The technical savvy Romans designed hand operated elevators which ran from the basement to the top where the arena is. These were used to transfer performers and animals up to the arena. The elevators were operated by slaves. There were a number of elevators, each of which was operated by over two hundred slaves. The idea of elevators was pretty classy for that period of time.

The floor of the arena had trap doors where the elevators opened. There were a total of thirty two trap doors along the periphery of the arena floor and the same number of elevators led from the basement to the afore mentioned trap doors.

The trap doors were concealed from the audience and whatever emerged from under the floor seemed to appear out of thin air, thereby creating an illusion. This amazing feature added to the Colosseum’s uniqueness and made it a major attraction for the citizens of the Roman Empire.

As it Stands Today

The Colosseum was definitely an architectural marvel in its heyday. What is left of the building still mesmerizes people.
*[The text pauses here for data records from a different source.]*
/-- Early decisions on a new sample, the phase at traceback depth 8 and the error at depth 16 (R306, R315, R333, R334). -/
def BeamSt.decide' (x : BeamSt) (k : LoopCfg) (z pz : Int) : Int × BeamSt :=
  let v := k.target.survive x.paths x.surv z
  let zs := (z :: x.zs).take 17
  let pzs := (pz :: x.pzs).take 17
  let zpos := (((x.vIx + x.mu / 2 ^ 30) % 2 ^ 32, x.mu % 2 ^ 30) :: x.zpos).take 17
  let best := bestPath v.1 v.2
  let ideal := fun (n : Nat) => k.target.ideal ((best.drop n).take 5)
  let phi := if zs.length < 14 then 0 else k.target.phase (zs.getD 8 0) (zs.getD 9 0) (ideal 8) (ideal 9)
  let ready := decide (17 ≤ zs.length)
  let e := 16 * zs.getD 16 0 - ideal 16
  let ep := 16 * pzs.getD 16 0 - ideal 16
  let y := { x with
    paths := v.1, surv := v.2, zs := zs, pzs := pzs, zpos := zpos
    dphi := (phi.natAbs :: x.dphi).take 1024
    sq := if ready then (e * e).natAbs :: x.sq else x.sq
    probeSum := if ready then x.probeSum + (ep * ep).natAbs else x.probeSum
    probeN := if ready then x.probeN + 1 else x.probeN }
  (phi, if ready && k.adapt && x.found && x.inSectors 15 then (y.placeError (zpos.getD 16 (0, 0)) e).sumError e (ideal 16) else y)

/-! ## Sync marks and slots at the bit (R218, R323 to R325) -/

/-- The 48-bit mark `pat` in the 64 data bits up to the newest, nominally 8 behind the first of them (R323). -/
def BeamSt.markHere (x : BeamSt) (tol pat : Nat) : Bool :=
  (findSync ((x.window ((x.zn : Int) - 64) 64).map fun z => decide (0 < z)) 8 tol pat).isSome

/-- 90 % or more of the first 4,096 bits of the slot are marks (R325). -/
def BeamSt.burned (x : BeamSt) : Bool :=
  36864 ≤ 10 * ((x.window x.slotStart 4096).filter fun z => 0 < z).length

/-- The preamble's amplitude is below the blank level and sector 0 shows no sync mark (R325). -/
def BeamSt.blankSlot (x : BeamSt) (blank : Nat) : Bool :=
  !x.found && decide ((match x.swing with
    | some (lo, hi) => hi - lo
    | none => 0) < (blank : Int))

/-- After data bit `at'` of a slot: sync and linking marks are looked for where their places have passed (R323, R324), and the slot is
classified: burned after 4,096 bits, else blank or recorded once both sync marks of sector 0 have had their place (R325; DESIGN CHOICE for
the moments and for a period that is a mark where its sample is positive, log 190). -/
def BeamSt.frameAt (x : BeamSt) (k : LoopCfg) (at' : Nat) : BeamSt :=
  if at' < 128 then x
  else
    let r := (at' - 128) % 37632
    let x := if r = 16 then { x with found := false }
      else if r = 56 then
        { x with
          found := x.markHere k.syncTol 0xFFFFFFF0B38E
          linkAt := if x.markHere k.linkTol 0xF0F0F0F0F0F0 then some ((at' - 128) / 37632) else x.linkAt }
      else if r = 18920 then { x with found := x.found || x.markHere k.syncTol 0x0000000F4C71 }
      else x
    if !x.unclassed then x
    else if at' = 4096 ∧ x.burned then { x with slotKind := 3 }
    else if at' = 19048 ∧ x.slotKind = 1 ∧ x.blankSlot k.blank then { x with slotKind := 2 }
    else x

/-- v at the interpolator's position enters the amplitude of the preamble (R325). -/
def BeamSt.swingStep (x : BeamSt) : BeamSt :=
  let at' := (x.zn : Int) - x.slotStart
  if x.unclassed ∧ 0 ≤ at' ∧ at' < 128 then
    let v := x.vq.getD (x.mu / 2 ^ 30) 0
    { x with swing := some (match x.swing with
      | some (lo, hi) => (min lo v, max hi v)
      | none => (v, v)) }
  else x

/-- A data bit joins the channel (R317). -/
def BeamSt.dataBit (x : BeamSt) (k : LoopCfg) (z : Int) : BeamSt :=
  let x := x.swingStep
  let x := { x with zd := z :: x.zd, zn := x.zn + 1 }
  if (x.slotKind = 1 ∨ x.unclassed ∨ (x.slotKind = 0 ∧ x.sector = 18)) ∧ x.slotStart ≤ x.zn then x.frameAt k ((x.zn : Int) - x.slotStart).toNat else x

/-! ## The loop (R315 to R317) -/

/-- One channel bit period (R315 to R317). The phase of period k moves the loop 8 periods later, when its decisions are there
(DESIGN CHOICE, log 172). -/
def BeamSt.bitStep (x : BeamSt) (k : LoopCfg) : BeamSt :=
  let base : Int := (k.step : Nat) + x.freq
  let z := x.interp x.mu
  if x.holds then
    let x := if 128 ≤ x.per then x.dataBit k z else x
    x.moveOn base
  else
    let r := x.decide' k z (x.interp (x.mu + k.probe))
    let acq := decide (0 < x.acqLeft) && decide (x.slotStart ≤ (x.zn : Int))
    let kp := if acq then k.kpAcq else k.kpTrk
    let ki := if acq then k.kiAcq else k.kiTrk
    let y := { r.2.dataBit k z with
      acqLeft := x.acqLeft - b2n acq
      freq := clampFreq k.step (x.freq + divRound r.1 ((2 ^ ki : Nat))) }
    y.moveOn (base + divRound r.1 ((2 ^ kp : Nat)))

/-- As many periods as the waiting samples allow, at most `n`. -/
def BeamSt.runBits (k : LoopCfg) : Nat → BeamSt → BeamSt
  | 0, x => x
  | n + 1, x => if x.mu / 2 ^ 30 + 3 < x.vq.length then BeamSt.runBits k n (x.bitStep k) else x

/-! ## Adaptation (R302, R306 to R308, R313, R314)

The errors that a link frame completes move o_a, g_a and the taps at its end, before the samples of the next one, in the units of the
rules; each sum is held below the last place of its register (DESIGN CHOICE, log 188). -/

/-- A register's value and what lies `s` binary places below its last one, moved to `v` of that unit. -/
def roundRest (s : Nat) (v : Int) : Int × Int :=
  let r := divRound v ((2 ^ s : Nat))
  (r, v - r * (2 ^ s : Nat))

/-- o_a and g_a after the blocks and the gain sum of a link frame (R302). -/
def Chip.adaptFront (c : Chip) (h : Port) (b : BeamNo) : Chip :=
  let p : Page := .beam h b
  let x := c.bm h b
  let c := if x.blocks ≠ 0 ∧ c.flag p Reg.BEAM.FE_CTL_OFS_ADAPT then
      let v := c.rdS p Reg.BEAM.FE_STATE_O_A * (2 ^ 17 : Nat) + x.rest.ofs + x.blocks * (2 ^ (15 - c.rd p Reg.BEAM.FE_CTL_OFS_MU) : Nat)
      let r := roundRest 17 (clampI (-(16384 * 2 ^ 17 : Nat)) (16384 * 2 ^ 17 : Nat) v)
      (c.putS p Reg.BEAM.FE_STATE_O_A r.1).modBm h b fun x => { x with rest := { x.rest with ofs := r.2 } }
    else c
  let lev := c.rd p Reg.BEAM.DET_CTL_LEVEL_A
  if x.gains ≠ 0 ∧ c.flag p Reg.BEAM.FE_CTL_GAIN_ADAPT ∧ lev ≠ 0 then
    let d := divRound (x.gains * (128 * 2 ^ 15 : Nat)) ((lev * lev * 2 ^ c.rd p Reg.BEAM.FE_CTL_GAIN_MU : Nat))
    let v := (c.rd p Reg.BEAM.FE_STATE_G_A : Int) * (2 ^ 15 : Nat) + x.rest.gain - d
    let r := roundRest 15 (clampI (0x4000 * 2 ^ 15 : Nat) (0xFFFF * 2 ^ 15 : Nat) v)
    (c.put p Reg.BEAM.FE_STATE_G_A r.1.toNat).modBm h b fun x => { x with rest := { x.rest with gain := r.2 } }
  else c

/-- A tap of `w` bits, in 2^-27 of its last place, after the error ε of an index on its sample `y`: -2^-MU × ε × y (R306, R313). -/
def tapMove (w mu : Nat) (eps : Int) (t y : Int) : Int :=
  clampI (-(2 ^ (w + 26) : Nat)) ((2 ^ (w - 1) - 1 : Nat) * (2 ^ 27 : Nat)) (t - eps * y * (2 ^ (15 - mu) : Nat))

/-- The equaliser taps, in that unit, after one index: a pinned c_7 stays, and with PIN_SLOPE c_8 follows c_6 (R307). -/
def eqMove (mu : Nat) (centre slopePin : Bool) (slope eps : Int) (ts ys : List Int) : List Int :=
  let l := (List.range 15).map fun i => if i = 7 ∧ centre then ts.getD i 0 else tapMove 14 mu eps (ts.getD i 0) (ys.getD i 0)
  if slopePin then l.set 8 (clampI (-(2 ^ 40 : Nat)) (8191 * 2 ^ 27 : Nat) (l.getD 6 0 + slope * (2 ^ 27 : Nat))) else l

/-- Where the exchange and the conditioned samples hold index `n`: entries behind the newest equalised one. -/
def Chip.behind (c : Chip) (h : Port) (n : Nat) : Nat := ((c.hd h).sampleIx + 2 ^ 33 - 7 - n) % 2 ^ 32

/-- The equaliser taps after the complete errors of a link frame (R306, R307). -/
def Chip.adaptEq (c : Chip) (h : Port) (b : BeamNo) : Chip :=
  let p : Page := .beam h b
  let x := c.bm h b
  if x.due.isEmpty || !c.flag p Reg.BEAM.EQ_CTL_EQ_ADAPT then c
  else
    let ts := (List.range 15).map fun i => c.rdIS p (eqTapFld i) (i / 2) * (2 ^ 27 : Nat) + x.rest.eq.getD i 0
    let ts := x.due.foldl (fun ts q => eqMove (c.rd p Reg.BEAM.EQ_CTL_EQ_MU) (c.flag p Reg.BEAM.EQ_CTL_PIN_CENTRE)
      (c.flag p Reg.BEAM.EQ_CTL_PIN_SLOPE) x.slope q.2 ts ((x.ys.drop (c.behind h q.1)).take 15)) ts
    let rs := ts.map (roundRest 27)
    let c := (List.range 15).foldl (fun (c : Chip) i => c.putI p (eqTapFld i) (i / 2) (toBits 14 (satI 14 (rs.getD i (0, 0)).1))) c
    c.modBm h b fun x => { x with rest := { x.rest with eq := rs.map (·.2) } }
The building may be in ruins, but it does not fail to captivate visitors with its impressive size and design. Thousands visit the site each year to see this wonderful piece of architecture of the ancient world.

It is difficult to comprehend how the building was constructed without the use of modern day equipment and tools. The men who designed the building are forgotten in history but they must have been geniuses to have built it. It is amazing that a major part of the Colosseum still stands, battling the elements over centuries.

One response to “Colosseum Architecture”

  1. elliot says:

    solid info! love it ! really great! honestly would recommend this to anyone doing an internal on the design of the colosseum great stuff mate!